» **WHAT YOU NEED TO DO**: Beginning with the line that contains "def HostRequest.tick (r", transcribe every line down to the end of the entries, exactly, and no other lines.

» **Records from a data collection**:

<<<<

-- ==== Sys2Proof/Machine/Host.lean ====
section
/-! DEFINITION. The host, the second agent (R20, R73): the register port (R28, R34), the memory ports (R60), reset by
`CTRL` (R420, R421), and when a pending access is made. -/

namespace Sys2Proof.Machine

/-! ## The register port -/

/-- The value the host reads at a CSR number (R28); `none` for an unassigned number. -/
def csrValue (number : BitVec 8) (s : State) : Option Word :=
  match number.toNat with
  | 0x00 => some 0
  | 0x01 => some s.status.word
  | 0x02 => some (indexWord s.cp)
  | 0x03 => some s.faultCp
  | 0x04 => some s.faultInfo
  | 0x08 => some s.writer.bufStart
  | 0x09 => some s.writer.bufSize
  | 0x0A => some s.writer.bytePos
  | 0x0B => some (s.writer.bitOffset.setWidth 32)
  | 0x0C => some s.srcBitAddr
  | 0x0D => some s.writer.curStart
  | 0x0E => some s.writer.curEnd
  | 0x10 => some s.cabac.low
  | 0x11 => some s.cabac.range
  | 0x12 => some s.cabac.outstanding
  | 0x13 => some s.cabac.firstBitWord
  | 0x14 => some s.cabac.binCount
  | 0x18 => some s.out.start
  | 0x19 => some s.out.size
  | 0x1A => some s.out.len
  | 0x20 => some s.report.qpd
  | 0x21 => some s.report.sao
  | 0x22 => some s.report.pwt
  | 0x23 => some s.report.sshStartLen
  | 0x24 => some s.report.sshOffset
  | _ => none

/-! ## CTRL -/

/-- A region of `DMEM`: its first byte and its length. -/
abbrev Region := Nat × Nat

/-- The writer's region (R70). -/
def writerRegion (s : State) : Region := (s.writer.curStart.toNat, s.writer.curEnd.toNat - s.writer.curStart.toNat)

/-- The buffer the next `W_INIT` takes (R21). -/
def bufferRegion (s : State) : Region := (s.writer.bufStart.toNat, s.writer.bufSize.toNat)

/-- The output region (R70). -/
def outputRegion (s : State) : Region := (s.out.start.toNat, s.out.size.toNat)

/-- The regions in which a command could write (R70, R421). -/
def writableRegions (i : Instr) (s : State) : List Region :=
  match i with
  | .endCmd => []
  | .setr _ _ => []
  | .wInit _ => [((bufferRegion s).1, min 1 (bufferRegion s).2)]
  | .putBits _ _ => [writerRegion s]
  | .putBit _ => [writerRegion s]
  | .putBitsBuffer _ => [writerRegion s]
  | .putUe _ => [writerRegion s]
  | .putSe _ => [writerRegion s]
  | .putTrailing _ => [writerRegion s]
  | .cabacInit => []
  | .ctxInit _ _ _ => []
  | .ctxSet _ _ => []
  | .encBin _ _ => [writerRegion s]
  | .encBinEp _ => [writerRegion s]
  | .sliceFinish => [writerRegion s]
  | .packRbsp _ _ => [outputRegion s]
  | .packNalu => [writerRegion s]
  | .packVps => [writerRegion s]
  | .packSps => [writerRegion s]
  | .packPps => [writerRegion s]
  | .packSsh _ => [writerRegion s]
  | .codingTree _ => [writerRegion s]
  | .getSkipSlice _ _ => [bufferRegion s, outputRegion s]

/-- The bytes of a region inside `DMEM` take free values (R421, U21). -/
def freeRegion (s : State) (r : Region) : State :=
  s.setBytes r.1 ((List.range (min r.2 (s.cfg.dmemSize - r.1))).map fun k => Config.interruptedByte s.freeCount (r.1 + k))

/-- A reset has interrupted the command at `CP` (R421): the bytes it could write are free (log entry 8). -/
def interruptCommand (s : State) : State :=
  match fetchCommand s with
  | .error _ => s
  | .ok i => { (writableRegions i s).foldl freeRegion s with freeCount := s.freeCount + 1 }

/-- `CTRL.RESET` (R34, R420), in any state. -/
def ctrlReset (s : State) : State :=
  if s.status.run then (interruptCommand s).resetRegisters else s.resetRegisters

/-- A start (R34): `CP <- 0`, `DONE <- 0`, `RUN <- 1`, and nothing else. -/
def startRun (s : State) : State := { s with cp := 0, status := s.status.started }

/-- A host write to `CTRL` (R34): reset wins over start; a start is ignored while `FAULT = 1`. -/
def writeCtrl (v : Word) (s : State) : Host.Outcome State Fault Refusal :=
  if 4 ≤ v.toNat then .refused .hostCtrlReservedBits
  else if v.getLsbD 1 then .next (ctrlReset s)
  else if s.status.run then .refused (if v.getLsbD 0 then .startWhileRunning else .hostAccessWhileRunning)
  else if v.getLsbD 0 && !s.status.fault then .next (startRun s)
  else .next s

/-! ## The accesses -/

/-- The host has read a value. -/
def reply (v : CmdWord) (s : State) : State := { s with hostReplies := v :: s.hostReplies }

/-- A host read of a CSR (R28): while a run is in progress, of `STATUS` alone (R73, R430). -/
def readCsr (number : BitVec 8) (s : State) : Host.Outcome State Fault Refusal :=
  if s.status.run && number != 0x01 then .refused .hostAccessWhileRunning
  else
    match csrValue number s with
    | some v => .next (reply (v.setWidth 64) s)
    | none => .refused .hostUnassignedCsr

/-- A host write to a CSR (R28): `CTRL` has its own rule; a write to a read-only CSR is ignored. -/
def writeCsr (number : BitVec 8) (v : Word) (s : State) : Host.Outcome State Fault Refusal :=
  if number = 0x00 then writeCtrl v s
  else if s.status.run then .refused .hostAccessWhileRunning
  else
    match setrOperand number with
    | some t => .next (writeTarget t v s)
    | none => if (csrValue number s).isSome then .next s else .refused .hostUnassignedCsr

/-- A host access to a memory (R60): only while no run is in progress, and only to an index the memory has. -/
def memoryPort (index size : Nat) (s t : State) : Host.Outcome State Fault Refusal :=
  if s.status.run then .refused .hostAccessWhileRunning
  else if index < size then .next t
  else .refused .hostIndexOutOfRange

/-- One access of the host (R28, R60). -/
def hostAccess (a : HostAccess) (s : State) : Host.Outcome State Fault Refusal :=
  match a with
  | .readCsr number => readCsr number s
  | .writeCsr number v => writeCsr number v s
  | .readCmd i => memoryPort i s.cfg.cmdWords s (reply (s.cmd.read i) s)
  | .writeCmd i v => memoryPort i s.cfg.cmdWords s { s with cmd := s.cmd.write i v }
  | .readParam i => memoryPort i paramWords s (reply ((s.param.read i).setWidth 64) s)
  | .writeParam i v => memoryPort i paramWords s { s with param := s.param.write i v }
  | .readDmem a => memoryPort a s.cfg.dmemSize s (reply ((s.dmem.read a).setWidth 64) s)
  | .writeDmem a v => memoryPort a s.cfg.dmemSize s { s with dmem := s.dmem.write a v }

/-! ## When -/

/-- The first pending access is to be made now. -/
def hostDue (s : State) : Bool :=
  match s.hostPending with
  | [] => false
  | r :: _ =>
    match r.wait with
    | .untilIdle => !s.status.run
    | .cycles n => n == 0

/-- The host makes its first pending access. -/
def hostTurn (s : State) : Host.Outcome State Fault Refusal :=
  match s.hostPending with
  | [] => .next s
  | r :: rest => hostAccess r.access { s with hostPending := rest }

/-- One engine cycle passes for the host's first pending access. -/
def HostRequest.tick (r : HostRequest) : HostRequest :=
  match r.wait with
  | .untilIdle => r
  | .cycles n => { r with wait := .cycles (n - 1) }

/-- One engine cycle passes. -/
def hostTick (s : State) : State :=
  match s.hostPending with
  | [] => s
  | r :: rest => { s with hostPending := r.tick :: rest }

end Sys2Proof.Machine
end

>>>>

» **THE ANSWER**:
def HostRequest.tick (r : HostRequest) : HostRequest :=
  match r.wait with
  | .untilIdle => r
  | .cycles n => { r with wait := .cycles (n - 1) }

/-- One engine cycle passes. -/
def hostTick (s : State) : State :=
  match s.hostPending with
  | [] => s
  | r :: rest => { s with hostPending := r.tick :: rest }

end Sys2Proof.Machine
end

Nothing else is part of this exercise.